### WHAT THE EXERCISE ASKS
Extract from the entries below, exactly as given, only the lines from the line containing "-- ==== Sys2Proof/Certificates/Slice0/Obligations.lean" to the line containing "R80 writes it. -/", both lines included.

[Opening INFORMATION section]

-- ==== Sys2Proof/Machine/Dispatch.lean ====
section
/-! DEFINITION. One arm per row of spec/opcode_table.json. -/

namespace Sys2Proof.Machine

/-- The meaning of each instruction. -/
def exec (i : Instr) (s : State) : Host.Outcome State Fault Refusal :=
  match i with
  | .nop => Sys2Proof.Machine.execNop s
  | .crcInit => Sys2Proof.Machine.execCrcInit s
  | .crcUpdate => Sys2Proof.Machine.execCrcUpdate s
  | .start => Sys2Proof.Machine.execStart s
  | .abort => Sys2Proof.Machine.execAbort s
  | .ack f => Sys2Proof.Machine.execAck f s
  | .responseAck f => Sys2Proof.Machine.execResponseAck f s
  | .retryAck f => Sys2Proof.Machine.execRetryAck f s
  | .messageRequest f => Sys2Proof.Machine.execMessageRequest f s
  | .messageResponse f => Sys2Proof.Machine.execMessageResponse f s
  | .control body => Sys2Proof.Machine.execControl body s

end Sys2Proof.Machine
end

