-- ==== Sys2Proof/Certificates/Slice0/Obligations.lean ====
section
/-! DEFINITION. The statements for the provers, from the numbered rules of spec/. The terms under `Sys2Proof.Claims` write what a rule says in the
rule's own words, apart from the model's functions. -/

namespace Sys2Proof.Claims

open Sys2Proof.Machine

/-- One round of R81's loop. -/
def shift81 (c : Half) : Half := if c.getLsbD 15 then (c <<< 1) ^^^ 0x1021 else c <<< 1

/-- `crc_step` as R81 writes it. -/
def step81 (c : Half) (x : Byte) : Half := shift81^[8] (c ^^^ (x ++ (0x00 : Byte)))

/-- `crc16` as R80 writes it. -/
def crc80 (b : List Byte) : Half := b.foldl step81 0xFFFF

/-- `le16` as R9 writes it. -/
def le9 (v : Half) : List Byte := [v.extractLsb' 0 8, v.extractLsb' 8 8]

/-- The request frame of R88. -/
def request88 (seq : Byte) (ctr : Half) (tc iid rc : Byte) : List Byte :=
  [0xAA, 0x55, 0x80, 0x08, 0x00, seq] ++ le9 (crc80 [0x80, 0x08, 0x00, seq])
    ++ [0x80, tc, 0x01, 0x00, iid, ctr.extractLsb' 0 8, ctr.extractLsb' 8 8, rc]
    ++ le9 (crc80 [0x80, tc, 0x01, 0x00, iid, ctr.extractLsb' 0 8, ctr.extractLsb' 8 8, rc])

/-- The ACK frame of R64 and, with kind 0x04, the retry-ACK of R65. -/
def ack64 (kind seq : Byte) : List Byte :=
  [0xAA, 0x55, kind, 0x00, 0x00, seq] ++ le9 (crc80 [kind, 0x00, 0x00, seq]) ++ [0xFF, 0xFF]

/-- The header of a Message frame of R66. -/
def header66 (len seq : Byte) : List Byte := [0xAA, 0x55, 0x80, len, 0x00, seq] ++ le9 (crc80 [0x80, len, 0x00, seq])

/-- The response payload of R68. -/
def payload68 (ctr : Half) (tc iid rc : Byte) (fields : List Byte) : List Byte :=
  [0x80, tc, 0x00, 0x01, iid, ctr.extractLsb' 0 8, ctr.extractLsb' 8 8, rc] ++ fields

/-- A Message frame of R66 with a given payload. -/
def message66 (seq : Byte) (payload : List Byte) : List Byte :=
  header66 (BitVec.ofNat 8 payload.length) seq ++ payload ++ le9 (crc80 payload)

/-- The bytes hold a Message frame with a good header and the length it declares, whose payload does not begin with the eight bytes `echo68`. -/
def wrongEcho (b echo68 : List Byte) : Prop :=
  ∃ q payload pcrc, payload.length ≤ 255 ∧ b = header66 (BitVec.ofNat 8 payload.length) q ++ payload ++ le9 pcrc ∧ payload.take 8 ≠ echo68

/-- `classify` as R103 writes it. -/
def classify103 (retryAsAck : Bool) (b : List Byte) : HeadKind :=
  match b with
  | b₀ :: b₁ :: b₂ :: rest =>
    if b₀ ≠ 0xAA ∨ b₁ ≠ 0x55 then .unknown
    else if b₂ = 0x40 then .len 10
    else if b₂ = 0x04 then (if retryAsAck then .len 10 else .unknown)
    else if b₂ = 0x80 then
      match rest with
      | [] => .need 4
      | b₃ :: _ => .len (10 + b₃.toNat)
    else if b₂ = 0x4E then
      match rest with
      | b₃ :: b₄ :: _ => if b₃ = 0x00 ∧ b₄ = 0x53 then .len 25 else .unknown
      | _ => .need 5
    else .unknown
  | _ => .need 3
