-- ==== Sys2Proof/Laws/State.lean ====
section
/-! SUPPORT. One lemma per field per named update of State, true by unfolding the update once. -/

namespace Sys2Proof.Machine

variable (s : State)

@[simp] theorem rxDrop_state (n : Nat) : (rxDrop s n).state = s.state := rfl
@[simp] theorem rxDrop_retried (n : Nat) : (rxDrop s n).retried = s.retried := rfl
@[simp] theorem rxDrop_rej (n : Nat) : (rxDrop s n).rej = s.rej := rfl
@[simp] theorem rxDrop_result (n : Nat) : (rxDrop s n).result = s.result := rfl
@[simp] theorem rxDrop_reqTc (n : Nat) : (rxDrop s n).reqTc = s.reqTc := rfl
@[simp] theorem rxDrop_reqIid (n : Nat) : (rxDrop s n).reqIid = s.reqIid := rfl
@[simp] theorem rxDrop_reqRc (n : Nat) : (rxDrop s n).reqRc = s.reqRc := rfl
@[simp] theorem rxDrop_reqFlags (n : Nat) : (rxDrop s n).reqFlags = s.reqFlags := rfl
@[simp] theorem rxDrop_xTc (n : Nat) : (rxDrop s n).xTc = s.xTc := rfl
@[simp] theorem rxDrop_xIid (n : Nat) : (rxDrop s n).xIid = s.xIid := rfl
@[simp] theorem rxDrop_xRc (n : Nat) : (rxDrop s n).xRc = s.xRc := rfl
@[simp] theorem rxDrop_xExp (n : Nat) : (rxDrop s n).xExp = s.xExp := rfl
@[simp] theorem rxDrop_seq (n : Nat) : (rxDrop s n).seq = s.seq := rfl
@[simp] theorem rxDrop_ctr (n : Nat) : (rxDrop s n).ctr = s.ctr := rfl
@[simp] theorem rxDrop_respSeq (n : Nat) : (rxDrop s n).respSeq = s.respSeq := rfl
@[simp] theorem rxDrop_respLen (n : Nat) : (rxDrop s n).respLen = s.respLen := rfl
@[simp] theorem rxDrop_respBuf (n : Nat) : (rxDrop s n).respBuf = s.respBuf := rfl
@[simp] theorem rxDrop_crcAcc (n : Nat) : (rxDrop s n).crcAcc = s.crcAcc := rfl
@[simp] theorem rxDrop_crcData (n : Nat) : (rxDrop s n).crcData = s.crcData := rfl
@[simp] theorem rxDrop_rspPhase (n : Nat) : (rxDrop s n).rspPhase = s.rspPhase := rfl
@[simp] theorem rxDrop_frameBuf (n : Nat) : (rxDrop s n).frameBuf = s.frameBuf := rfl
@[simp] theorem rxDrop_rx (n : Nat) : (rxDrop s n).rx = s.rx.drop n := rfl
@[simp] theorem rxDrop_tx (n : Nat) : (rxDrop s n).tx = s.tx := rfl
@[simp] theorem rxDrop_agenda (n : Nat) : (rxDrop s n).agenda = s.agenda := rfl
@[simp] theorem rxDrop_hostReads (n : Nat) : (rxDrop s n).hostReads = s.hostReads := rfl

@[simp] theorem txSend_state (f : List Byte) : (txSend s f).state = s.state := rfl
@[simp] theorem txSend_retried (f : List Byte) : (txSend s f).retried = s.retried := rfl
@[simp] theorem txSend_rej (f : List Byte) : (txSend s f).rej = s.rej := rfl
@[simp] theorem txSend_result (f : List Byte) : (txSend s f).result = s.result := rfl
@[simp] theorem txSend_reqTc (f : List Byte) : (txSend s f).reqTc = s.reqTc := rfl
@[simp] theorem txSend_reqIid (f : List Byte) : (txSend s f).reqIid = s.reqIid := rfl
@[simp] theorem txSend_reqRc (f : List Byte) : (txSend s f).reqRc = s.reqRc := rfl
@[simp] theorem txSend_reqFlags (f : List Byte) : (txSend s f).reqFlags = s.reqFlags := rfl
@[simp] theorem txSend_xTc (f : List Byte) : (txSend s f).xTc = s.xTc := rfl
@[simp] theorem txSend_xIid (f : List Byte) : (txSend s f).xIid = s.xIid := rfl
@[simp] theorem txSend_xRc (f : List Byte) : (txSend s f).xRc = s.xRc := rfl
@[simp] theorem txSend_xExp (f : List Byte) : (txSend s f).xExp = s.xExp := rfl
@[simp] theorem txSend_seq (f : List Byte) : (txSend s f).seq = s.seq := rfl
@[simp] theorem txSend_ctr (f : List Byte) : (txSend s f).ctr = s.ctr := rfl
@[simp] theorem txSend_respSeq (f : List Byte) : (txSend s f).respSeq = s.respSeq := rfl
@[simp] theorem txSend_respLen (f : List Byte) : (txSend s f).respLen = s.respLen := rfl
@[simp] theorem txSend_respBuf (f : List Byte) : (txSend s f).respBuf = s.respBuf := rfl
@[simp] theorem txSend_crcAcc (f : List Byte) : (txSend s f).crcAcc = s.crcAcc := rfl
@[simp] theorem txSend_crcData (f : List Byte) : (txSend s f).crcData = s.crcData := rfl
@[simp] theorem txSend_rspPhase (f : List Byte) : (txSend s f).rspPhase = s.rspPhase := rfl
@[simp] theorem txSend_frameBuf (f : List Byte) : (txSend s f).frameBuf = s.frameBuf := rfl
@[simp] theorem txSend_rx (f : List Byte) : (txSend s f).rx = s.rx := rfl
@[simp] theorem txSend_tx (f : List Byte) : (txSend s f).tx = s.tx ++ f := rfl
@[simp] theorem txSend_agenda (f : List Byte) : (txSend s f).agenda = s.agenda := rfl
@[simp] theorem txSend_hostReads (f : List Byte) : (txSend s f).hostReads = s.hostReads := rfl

[Closing INFORMATION section]

### RESPONSE TO THE TASK
-- ==== Sys2Proof/Certificates/Slice0/Obligations.lean ====
section
/-! DEFINITION. The statements for the provers, from the numbered rules of spec/. The terms under `Sys2Proof.Claims` write what a rule says in the
rule's own words, apart from the model's functions. -/

namespace Sys2Proof.Claims

open Sys2Proof.Machine

/-- One round of R81's loop. -/
def shift81 (c : Half) : Half := if c.getLsbD 15 then (c <<< 1) ^^^ 0x1021 else c <<< 1

/-- `crc_step` as R81 writes it. -/
def step81 (c : Half) (x : Byte) : Half := shift81^[8] (c ^^^ (x ++ (0x00 : Byte)))

/-- `crc16` as R80 writes it. -/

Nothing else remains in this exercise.